For Honor
Rock n' Roll Doggie VIP PASS
SINCE I"VE BEEN 18
Sunday night. Jose, my father, and myself on my mind. Monogamy is the greatest, and I want it.
(an essay)
Sunday night. Jose, my father, and myself on my mind. Monogamy is the greatest, and I want it.
(an essay)
For Honor said:To be selfish for a post (well, I am always self indulgent in my posts..... )
this whole situation with Jose has..... oddly enough........ really reinforced my views about relationships. Gay or straight, people need to know what to look for, really.
Relationships don't just happen, they are a lot of work. But if you find the right one, then it is profound.
And it..... it is like this..........
I don't need to have my picturesque wonderful relationship and wedding and family, but I really want to find someone who is the best person for me, and that person that I am the best person for.
I can't erotically love someone who is not female, it's just not hapening for me. I can agree that a man is attractive, I guess I am just not really the kind of guy who considers homosexuality. I don;t that is better or worse, I just realize now I am that way.
And for whatever reason, a woman's face is .....
well, I don't know....
I am a person who likes to "look into things", so I guess a woman's face, in my book, is the ultimate. Definitions of beauty may vary, but...... I know at least what I want. When a girl can look at me and I can see into her eyes, into her soul perhaps, and know that she feels the same way about me the way I feel about her...... I think that is what I really want. Something so honest that it simply resonates, and is understood.
I'm not going to find that just by walking up to a random lady, ( I don't expect), but on the deepest level, that is what I hope for.
And in all honesty, I hope Jose can find that same thing with someone. I hope everyone can.

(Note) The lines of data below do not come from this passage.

@[simp] theorem takeInitialEntry_frame (s : State) :
    (takeInitialEntry s).pending = s.pending ∧ (takeInitialEntry s).plan = s.plan ∧
      (takeInitialEntry s).engine.runState = s.engine.runState ∧
      (takeInitialEntry s).engine.runLabel = s.engine.runLabel ∧
      (takeInitialEntry s).engine.endReason = s.engine.endReason ∧
      (takeInitialEntry s).engine.lastState = s.engine.lastState ∧ (takeInitialEntry s).cond = s.cond ∧
      (takeInitialEntry s).breaker = s.breaker ∧ (takeInitialEntry s).amp = s.amp ∧
      (takeInitialEntry s).eval.pendingList = s.eval.pendingList ∧
      (takeInitialEntry s).link.straps = s.link.straps ∧ (takeInitialEntry s).link.state = s.link.state ∧
      (takeInitialEntry s).link.requests = s.link.requests ∧
      (takeInitialEntry s).link.replySlot = s.link.replySlot ∧
      (takeInitialEntry s).link.outstanding = s.link.outstanding ∧
      (takeInitialEntry s).link.resync = s.link.resync ∧ (takeInitialEntry s).link.drive = s.link.drive ∧
      (takeInitialEntry s).coord = s.coord ∧ (takeInitialEntry s).store = s.store ∧
      (takeInitialEntry s).gather = s.gather ∧ (takeInitialEntry s).clock = s.clock ∧
      (takeInitialEntry s).supplyFail = s.supplyFail ∧
      (takeInitialEntry s).past = s.past ∧
      (takeInitialEntry s).now = s.now ∧
      (takeInitialEntry s).own = s.own ∧ (takeInitialEntry s).runActive = s.runActive ∧
      (takeInitialEntry s).runUnderWay = s.runUnderWay ∧ (takeInitialEntry s).header = s.header := by
  simp [takeInitialEntry, State.own, State.runActive, State.runUnderWay]

@[simp] theorem takeBoDelay_frame (o : OutputNo) (s : State) :
    (takeBoDelay o s).pending = s.pending ∧ (takeBoDelay o s).plan = s.plan ∧ (takeBoDelay o s).synth = s.synth ∧
      (takeBoDelay o s).engine.runState = s.engine.runState ∧
      (takeBoDelay o s).engine.runLabel = s.engine.runLabel ∧ (takeBoDelay o s).engine.visit = s.engine.visit ∧
      (takeBoDelay o s).engine.visitCount = s.engine.visitCount ∧
      (takeBoDelay o s).engine.decided = s.engine.decided ∧
      (takeBoDelay o s).engine.pendingMark = s.engine.pendingMark ∧
      (takeBoDelay o s).engine.pendingFallback = s.engine.pendingFallback ∧
      (takeBoDelay o s).engine.firstOperates = s.engine.firstOperates ∧
      (takeBoDelay o s).engine.timers = s.engine.timers ∧ (takeBoDelay o s).engine.backstop = s.engine.backstop ∧
      (takeBoDelay o s).engine.held = s.engine.held ∧ (takeBoDelay o s).engine.latestVisit = s.engine.latestVisit ∧
      (takeBoDelay o s).engine.endReason = s.engine.endReason ∧
      (takeBoDelay o s).engine.lastState = s.engine.lastState ∧ (takeBoDelay o s).cond = s.cond ∧
      (takeBoDelay o s).breaker = s.breaker ∧ (takeBoDelay o s).amp = s.amp ∧ (takeBoDelay o s).eval = s.eval ∧
      (takeBoDelay o s).link = s.link ∧ (takeBoDelay o s).coord = s.coord ∧ (takeBoDelay o s).store = s.store ∧
      (takeBoDelay o s).gather = s.gather ∧ (takeBoDelay o s).status = s.status ∧
      (takeBoDelay o s).clock = s.clock ∧ (takeBoDelay o s).supplyFail = s.supplyFail ∧
      (takeBoDelay o s).past = s.past ∧
      (takeBoDelay o s).now = s.now ∧ (takeBoDelay o s).own = s.own ∧ (takeBoDelay o s).runActive = s.runActive ∧
      (takeBoDelay o s).runUnderWay = s.runUnderWay ∧ (takeBoDelay o s).header = s.header := by
  unfold takeBoDelay
  (repeat' split) <;> simp [State.runActive, State.runUnderWay]

end Sys2Proof.Machine
end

Regardless of what my zodiacs or prophecies may say, I have an afinity for monogamy. I don't really know why or how... But it just seems like the highest form of... goodness or beauty or whatever.

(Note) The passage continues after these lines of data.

@[simp] theorem gatherReset_frame (s : State) :
    (gatherReset s).pending = s.pending ∧ (gatherReset s).plan = s.plan ∧ (gatherReset s).synth = s.synth ∧
      (gatherReset s).engine = s.engine ∧ (gatherReset s).cond = s.cond ∧ (gatherReset s).breaker = s.breaker ∧
      (gatherReset s).amp = s.amp ∧ (gatherReset s).eval = s.eval ∧ (gatherReset s).link.straps = s.link.straps ∧
      (gatherReset s).link.state = s.link.state ∧ (gatherReset s).link.tx = s.link.tx ∧
      (gatherReset s).link.nextAge = s.link.nextAge ∧ (gatherReset s).link.requests = s.link.requests ∧
      (gatherReset s).link.replySlot = s.link.replySlot ∧ (gatherReset s).link.resync = s.link.resync ∧
      (gatherReset s).link.drive = s.link.drive ∧ (gatherReset s).link.notices = s.link.notices ∧
      (gatherReset s).coord.count = s.coord.count ∧ (gatherReset s).coord.poller = s.coord.poller ∧
      (gatherReset s).coord.nextPoll = s.coord.nextPoll ∧ (gatherReset s).coord.ownRoll = s.coord.ownRoll ∧
      (gatherReset s).coord.ownStart = s.coord.ownStart ∧ (gatherReset s).store = s.store ∧
      (gatherReset s).gather.count = s.gather.count ∧ (gatherReset s).gather.tagCounter = s.gather.tagCounter ∧
      (gatherReset s).status = s.status ∧ (gatherReset s).clock = s.clock ∧
      (gatherReset s).supplyFail = s.supplyFail ∧
      (gatherReset s).past = s.past ∧
      (gatherReset s).now = s.now ∧ (gatherReset s).own = s.own ∧
      (gatherReset s).runActive = s.runActive ∧ (gatherReset s).runUnderWay = s.runUnderWay ∧
      (gatherReset s).header = s.header := by
  unfold gatherReset
  dsimp only
  (repeat' split) <;> simp [State.own]

@[simp] theorem armAccept_frame (l : Label) (s : State) :
    (armAccept l s).pending = s.pending ∧ (armAccept l s).plan = s.plan ∧ (armAccept l s).synth = s.synth ∧
      (armAccept l s).engine.firstOperates = s.engine.firstOperates ∧
      (armAccept l s).engine.timers = s.engine.timers ∧ (armAccept l s).engine.backstop = s.engine.backstop ∧
      (armAccept l s).engine.held = s.engine.held ∧ (armAccept l s).engine.boLevels = s.engine.boLevels ∧
      (armAccept l s).engine.boSchedule = s.engine.boSchedule ∧
      (armAccept l s).engine.boHeld = s.engine.boHeld ∧ (armAccept l s).cond = s.cond ∧
      (armAccept l s).breaker = s.breaker ∧ (armAccept l s).amp.count = s.amp.count ∧
      (armAccept l s).amp.debouncers = s.amp.debouncers ∧ (armAccept l s).eval = s.eval ∧
      (armAccept l s).link.straps = s.link.straps ∧ (armAccept l s).link.state = s.link.state ∧
      (armAccept l s).link.requests = s.link.requests ∧ (armAccept l s).link.replySlot = s.link.replySlot ∧
      (armAccept l s).link.outstanding = s.link.outstanding ∧ (armAccept l s).link.resync = s.link.resync ∧
      (armAccept l s).link.drive = s.link.drive ∧ (armAccept l s).coord.count = s.coord.count ∧
      (armAccept l s).coord.ownStart = s.coord.ownStart ∧ (armAccept l s).coord.gatherRoll = s.coord.gatherRoll ∧
      (armAccept l s).store.blocks = s.store.blocks ∧ (armAccept l s).store.heldLabels = s.store.heldLabels ∧
      (armAccept l s).gather = s.gather ∧ (armAccept l s).clock = s.clock ∧
      (armAccept l s).supplyFail = s.supplyFail ∧
      (armAccept l s).past = s.past ∧
      (armAccept l s).now = s.now ∧ (armAccept l s).own = s.own ∧
      (armAccept l s).header = s.header := by
  simp [armAccept, State.own]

I say this, because in the beginning, I was taken aback by Jose. But in the big picture of life, all things are so fleeting, and few things are timeless. Most things don't really matter, but to me, if one person can find another person that they really love and cherrish and want to be with forever- and that same feeling is returned- then everything else doesn't really matter.
I am still not sure just how I feel about love, but I have felt it's power knock me around, and I do not deny it. I question it, but I don't deny it.